- [DATA FOR THIS EXERCISE]:

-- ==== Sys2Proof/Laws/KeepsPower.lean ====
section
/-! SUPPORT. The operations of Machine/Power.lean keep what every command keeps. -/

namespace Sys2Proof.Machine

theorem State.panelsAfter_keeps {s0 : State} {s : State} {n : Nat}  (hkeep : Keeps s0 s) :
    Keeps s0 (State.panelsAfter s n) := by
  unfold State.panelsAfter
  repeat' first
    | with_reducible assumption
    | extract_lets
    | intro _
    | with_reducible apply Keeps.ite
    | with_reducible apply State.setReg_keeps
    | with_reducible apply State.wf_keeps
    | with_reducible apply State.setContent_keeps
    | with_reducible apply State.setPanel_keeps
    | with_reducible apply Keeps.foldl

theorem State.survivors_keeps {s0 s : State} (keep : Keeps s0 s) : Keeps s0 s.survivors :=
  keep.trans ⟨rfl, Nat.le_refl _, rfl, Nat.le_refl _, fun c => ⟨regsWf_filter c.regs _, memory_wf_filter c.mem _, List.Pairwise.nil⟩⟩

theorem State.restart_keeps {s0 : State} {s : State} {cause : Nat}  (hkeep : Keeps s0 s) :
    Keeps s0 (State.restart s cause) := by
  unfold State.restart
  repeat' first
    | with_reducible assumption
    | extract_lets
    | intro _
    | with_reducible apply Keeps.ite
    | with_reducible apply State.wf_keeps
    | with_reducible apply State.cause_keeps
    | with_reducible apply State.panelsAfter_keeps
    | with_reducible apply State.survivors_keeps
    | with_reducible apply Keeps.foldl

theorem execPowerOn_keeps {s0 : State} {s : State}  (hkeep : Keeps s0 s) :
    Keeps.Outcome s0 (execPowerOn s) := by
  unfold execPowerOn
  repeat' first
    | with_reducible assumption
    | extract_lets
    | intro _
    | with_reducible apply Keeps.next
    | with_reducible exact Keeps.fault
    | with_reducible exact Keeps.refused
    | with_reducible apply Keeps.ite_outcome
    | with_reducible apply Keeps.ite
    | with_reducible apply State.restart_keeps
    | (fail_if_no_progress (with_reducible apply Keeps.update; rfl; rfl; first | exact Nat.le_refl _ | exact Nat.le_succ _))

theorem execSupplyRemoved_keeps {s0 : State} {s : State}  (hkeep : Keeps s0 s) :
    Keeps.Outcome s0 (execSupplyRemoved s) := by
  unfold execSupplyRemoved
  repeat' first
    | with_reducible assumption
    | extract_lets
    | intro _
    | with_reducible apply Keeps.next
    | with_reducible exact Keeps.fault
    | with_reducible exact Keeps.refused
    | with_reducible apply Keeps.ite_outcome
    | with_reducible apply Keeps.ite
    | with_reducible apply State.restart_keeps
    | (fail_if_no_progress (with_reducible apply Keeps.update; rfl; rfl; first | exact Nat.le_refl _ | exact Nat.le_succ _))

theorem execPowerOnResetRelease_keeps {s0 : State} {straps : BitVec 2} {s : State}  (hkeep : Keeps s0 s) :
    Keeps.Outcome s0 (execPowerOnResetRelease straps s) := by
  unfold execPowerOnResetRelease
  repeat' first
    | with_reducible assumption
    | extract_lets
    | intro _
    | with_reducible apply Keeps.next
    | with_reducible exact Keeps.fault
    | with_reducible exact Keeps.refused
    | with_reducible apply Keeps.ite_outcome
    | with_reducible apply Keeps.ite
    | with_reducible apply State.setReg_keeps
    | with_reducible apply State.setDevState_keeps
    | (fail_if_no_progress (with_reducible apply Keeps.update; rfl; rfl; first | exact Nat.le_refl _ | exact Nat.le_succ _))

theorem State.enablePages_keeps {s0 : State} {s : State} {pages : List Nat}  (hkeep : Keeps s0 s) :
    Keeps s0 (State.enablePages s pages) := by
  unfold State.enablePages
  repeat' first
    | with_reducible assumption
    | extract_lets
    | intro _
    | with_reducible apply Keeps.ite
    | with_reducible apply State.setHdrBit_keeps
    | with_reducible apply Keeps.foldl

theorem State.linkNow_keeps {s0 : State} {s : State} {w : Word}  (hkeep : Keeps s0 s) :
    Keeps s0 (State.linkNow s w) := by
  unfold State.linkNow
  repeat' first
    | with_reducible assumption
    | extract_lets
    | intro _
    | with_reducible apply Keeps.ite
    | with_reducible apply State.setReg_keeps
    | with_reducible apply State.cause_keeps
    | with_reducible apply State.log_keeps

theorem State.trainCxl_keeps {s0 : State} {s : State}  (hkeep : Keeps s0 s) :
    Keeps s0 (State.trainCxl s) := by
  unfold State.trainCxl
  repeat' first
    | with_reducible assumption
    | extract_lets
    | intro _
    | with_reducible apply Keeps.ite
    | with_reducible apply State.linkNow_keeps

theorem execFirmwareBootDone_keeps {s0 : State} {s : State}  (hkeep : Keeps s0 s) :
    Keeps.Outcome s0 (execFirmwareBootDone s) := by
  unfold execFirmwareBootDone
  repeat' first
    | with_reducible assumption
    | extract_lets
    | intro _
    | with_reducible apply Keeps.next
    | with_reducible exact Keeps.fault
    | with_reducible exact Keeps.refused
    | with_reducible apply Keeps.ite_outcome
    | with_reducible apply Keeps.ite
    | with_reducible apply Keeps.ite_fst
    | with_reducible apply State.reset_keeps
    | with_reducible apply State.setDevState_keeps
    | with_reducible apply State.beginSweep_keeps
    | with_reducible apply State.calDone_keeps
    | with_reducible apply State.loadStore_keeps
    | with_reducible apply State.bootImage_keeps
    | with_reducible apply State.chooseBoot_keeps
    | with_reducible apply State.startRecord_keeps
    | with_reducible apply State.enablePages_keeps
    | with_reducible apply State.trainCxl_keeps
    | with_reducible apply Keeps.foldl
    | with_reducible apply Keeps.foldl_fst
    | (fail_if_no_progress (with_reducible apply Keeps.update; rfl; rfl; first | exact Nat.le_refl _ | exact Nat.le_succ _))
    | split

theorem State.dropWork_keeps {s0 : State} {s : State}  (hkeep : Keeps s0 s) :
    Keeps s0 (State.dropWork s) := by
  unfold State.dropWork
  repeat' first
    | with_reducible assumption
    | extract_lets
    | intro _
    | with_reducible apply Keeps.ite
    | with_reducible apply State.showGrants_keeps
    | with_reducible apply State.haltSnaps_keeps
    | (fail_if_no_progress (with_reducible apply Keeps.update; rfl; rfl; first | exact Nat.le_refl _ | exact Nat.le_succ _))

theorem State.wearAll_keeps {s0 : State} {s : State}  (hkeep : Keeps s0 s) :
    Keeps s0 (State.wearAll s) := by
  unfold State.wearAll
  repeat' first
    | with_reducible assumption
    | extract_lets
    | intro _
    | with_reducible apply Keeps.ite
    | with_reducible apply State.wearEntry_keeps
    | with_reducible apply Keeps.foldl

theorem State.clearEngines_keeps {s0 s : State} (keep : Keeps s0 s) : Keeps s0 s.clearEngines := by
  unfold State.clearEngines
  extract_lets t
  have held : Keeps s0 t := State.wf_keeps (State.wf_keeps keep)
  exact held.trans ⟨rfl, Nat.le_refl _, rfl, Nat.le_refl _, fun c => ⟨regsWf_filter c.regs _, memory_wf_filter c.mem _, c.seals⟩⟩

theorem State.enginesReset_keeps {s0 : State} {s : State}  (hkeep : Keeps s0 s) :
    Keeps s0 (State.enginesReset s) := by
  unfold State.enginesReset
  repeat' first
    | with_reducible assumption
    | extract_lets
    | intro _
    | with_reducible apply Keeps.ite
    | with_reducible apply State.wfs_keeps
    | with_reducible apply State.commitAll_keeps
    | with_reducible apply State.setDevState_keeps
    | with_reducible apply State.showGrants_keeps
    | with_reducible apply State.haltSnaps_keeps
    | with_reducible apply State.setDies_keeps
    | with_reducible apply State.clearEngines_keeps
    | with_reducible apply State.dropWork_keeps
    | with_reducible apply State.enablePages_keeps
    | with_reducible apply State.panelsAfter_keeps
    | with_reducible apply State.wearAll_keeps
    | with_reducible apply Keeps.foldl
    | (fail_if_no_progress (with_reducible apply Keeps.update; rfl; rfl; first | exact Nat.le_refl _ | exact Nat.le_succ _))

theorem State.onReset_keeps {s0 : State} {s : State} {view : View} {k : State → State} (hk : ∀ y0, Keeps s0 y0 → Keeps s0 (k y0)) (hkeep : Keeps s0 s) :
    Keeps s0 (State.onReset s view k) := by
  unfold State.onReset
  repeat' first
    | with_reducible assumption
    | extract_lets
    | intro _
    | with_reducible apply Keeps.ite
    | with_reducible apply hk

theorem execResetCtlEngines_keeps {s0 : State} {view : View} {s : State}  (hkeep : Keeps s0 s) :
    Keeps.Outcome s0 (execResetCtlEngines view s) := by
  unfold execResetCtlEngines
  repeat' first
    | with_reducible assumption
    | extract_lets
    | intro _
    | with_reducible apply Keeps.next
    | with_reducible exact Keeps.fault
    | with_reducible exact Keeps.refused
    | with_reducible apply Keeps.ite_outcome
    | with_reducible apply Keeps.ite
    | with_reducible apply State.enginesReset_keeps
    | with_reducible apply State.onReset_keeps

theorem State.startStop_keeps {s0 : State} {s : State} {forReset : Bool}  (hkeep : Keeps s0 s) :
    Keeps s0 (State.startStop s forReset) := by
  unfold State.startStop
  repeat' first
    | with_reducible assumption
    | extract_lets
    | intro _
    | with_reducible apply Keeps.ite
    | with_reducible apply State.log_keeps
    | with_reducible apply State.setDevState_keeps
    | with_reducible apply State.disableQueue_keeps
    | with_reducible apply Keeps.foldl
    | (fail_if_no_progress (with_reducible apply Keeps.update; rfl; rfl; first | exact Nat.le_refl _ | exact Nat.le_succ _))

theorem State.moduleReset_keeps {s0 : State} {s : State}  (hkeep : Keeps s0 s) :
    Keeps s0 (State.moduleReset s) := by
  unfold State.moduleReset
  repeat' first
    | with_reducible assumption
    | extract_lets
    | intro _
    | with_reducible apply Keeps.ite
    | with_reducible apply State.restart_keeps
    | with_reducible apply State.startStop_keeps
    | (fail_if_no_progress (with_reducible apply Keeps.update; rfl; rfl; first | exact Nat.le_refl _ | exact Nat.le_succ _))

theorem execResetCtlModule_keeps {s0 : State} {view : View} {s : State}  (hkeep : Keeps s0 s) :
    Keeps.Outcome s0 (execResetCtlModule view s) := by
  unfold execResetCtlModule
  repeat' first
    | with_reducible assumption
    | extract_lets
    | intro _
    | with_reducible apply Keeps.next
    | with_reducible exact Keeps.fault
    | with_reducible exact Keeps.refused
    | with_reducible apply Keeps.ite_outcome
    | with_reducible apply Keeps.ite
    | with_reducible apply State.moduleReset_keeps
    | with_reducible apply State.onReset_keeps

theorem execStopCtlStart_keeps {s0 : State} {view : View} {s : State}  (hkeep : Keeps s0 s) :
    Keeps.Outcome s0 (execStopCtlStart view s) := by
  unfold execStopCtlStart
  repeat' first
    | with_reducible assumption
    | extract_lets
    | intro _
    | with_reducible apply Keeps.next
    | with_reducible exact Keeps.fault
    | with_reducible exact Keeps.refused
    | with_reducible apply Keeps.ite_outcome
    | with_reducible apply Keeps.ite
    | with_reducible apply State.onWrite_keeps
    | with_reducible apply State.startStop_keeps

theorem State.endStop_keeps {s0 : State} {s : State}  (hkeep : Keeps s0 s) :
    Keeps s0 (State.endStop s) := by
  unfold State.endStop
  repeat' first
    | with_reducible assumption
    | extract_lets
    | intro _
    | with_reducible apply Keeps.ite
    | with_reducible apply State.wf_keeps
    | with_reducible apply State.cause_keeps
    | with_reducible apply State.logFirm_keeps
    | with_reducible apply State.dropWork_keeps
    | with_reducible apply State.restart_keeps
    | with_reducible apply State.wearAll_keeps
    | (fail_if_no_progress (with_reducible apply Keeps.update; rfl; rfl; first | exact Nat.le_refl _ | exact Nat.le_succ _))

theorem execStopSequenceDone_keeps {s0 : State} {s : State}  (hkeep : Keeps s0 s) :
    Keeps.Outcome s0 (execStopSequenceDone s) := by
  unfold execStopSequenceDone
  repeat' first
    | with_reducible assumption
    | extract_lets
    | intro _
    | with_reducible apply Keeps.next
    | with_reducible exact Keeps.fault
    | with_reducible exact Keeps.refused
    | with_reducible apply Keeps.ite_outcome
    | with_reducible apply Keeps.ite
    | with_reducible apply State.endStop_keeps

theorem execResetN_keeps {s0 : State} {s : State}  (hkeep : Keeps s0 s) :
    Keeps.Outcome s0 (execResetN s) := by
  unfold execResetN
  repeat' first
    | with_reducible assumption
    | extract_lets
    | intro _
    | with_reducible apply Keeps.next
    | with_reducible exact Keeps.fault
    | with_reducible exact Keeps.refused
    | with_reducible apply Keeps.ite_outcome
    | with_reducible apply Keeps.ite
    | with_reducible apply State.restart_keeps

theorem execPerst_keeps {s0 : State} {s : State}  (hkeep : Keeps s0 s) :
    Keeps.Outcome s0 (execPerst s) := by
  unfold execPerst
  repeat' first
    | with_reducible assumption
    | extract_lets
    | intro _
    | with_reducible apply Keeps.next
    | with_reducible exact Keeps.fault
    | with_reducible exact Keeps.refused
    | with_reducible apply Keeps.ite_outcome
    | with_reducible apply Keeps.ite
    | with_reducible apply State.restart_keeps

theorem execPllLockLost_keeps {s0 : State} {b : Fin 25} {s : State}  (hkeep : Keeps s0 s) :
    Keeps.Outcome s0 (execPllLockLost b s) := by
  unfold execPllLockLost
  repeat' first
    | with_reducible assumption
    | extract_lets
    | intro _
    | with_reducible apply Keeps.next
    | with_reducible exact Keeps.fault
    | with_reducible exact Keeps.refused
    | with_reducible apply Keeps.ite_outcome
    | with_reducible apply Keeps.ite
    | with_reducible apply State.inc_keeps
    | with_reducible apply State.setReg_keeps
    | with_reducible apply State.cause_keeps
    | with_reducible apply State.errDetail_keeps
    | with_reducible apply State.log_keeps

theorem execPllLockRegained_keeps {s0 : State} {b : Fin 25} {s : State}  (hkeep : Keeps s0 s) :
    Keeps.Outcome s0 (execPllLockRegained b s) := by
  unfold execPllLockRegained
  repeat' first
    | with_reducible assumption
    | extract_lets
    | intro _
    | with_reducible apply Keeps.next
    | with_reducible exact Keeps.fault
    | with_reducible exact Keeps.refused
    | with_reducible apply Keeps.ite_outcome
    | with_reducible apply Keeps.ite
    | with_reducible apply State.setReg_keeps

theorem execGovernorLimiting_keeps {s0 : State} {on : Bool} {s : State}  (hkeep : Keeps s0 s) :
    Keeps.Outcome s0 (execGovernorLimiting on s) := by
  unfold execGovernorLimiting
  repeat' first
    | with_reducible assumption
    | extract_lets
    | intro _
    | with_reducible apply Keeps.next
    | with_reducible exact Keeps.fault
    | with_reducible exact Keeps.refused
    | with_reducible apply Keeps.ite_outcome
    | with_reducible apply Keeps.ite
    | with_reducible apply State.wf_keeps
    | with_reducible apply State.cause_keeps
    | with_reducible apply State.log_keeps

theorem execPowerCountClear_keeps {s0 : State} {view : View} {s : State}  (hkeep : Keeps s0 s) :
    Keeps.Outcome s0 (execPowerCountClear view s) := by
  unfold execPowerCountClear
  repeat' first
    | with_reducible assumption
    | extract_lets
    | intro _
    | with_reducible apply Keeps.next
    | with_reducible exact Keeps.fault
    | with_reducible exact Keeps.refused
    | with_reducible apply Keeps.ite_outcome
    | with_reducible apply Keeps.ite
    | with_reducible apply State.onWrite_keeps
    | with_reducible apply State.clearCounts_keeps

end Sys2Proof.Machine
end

- [TASK GOAL]:
Check each line of the listing for "regs", and copy the ones that hold it.

- [ANSWER TO THE PROBLEM]:
  keep.trans ⟨rfl, Nat.le_refl _, rfl, Nat.le_refl _, fun c => ⟨regsWf_filter c.regs _, memory_wf_filter c.mem _, List.Pairwise.nil⟩⟩
  exact held.trans ⟨rfl, Nat.le_refl _, rfl, Nat.le_refl _, fun c => ⟨regsWf_filter c.regs _, memory_wf_filter c.mem _, c.seals⟩⟩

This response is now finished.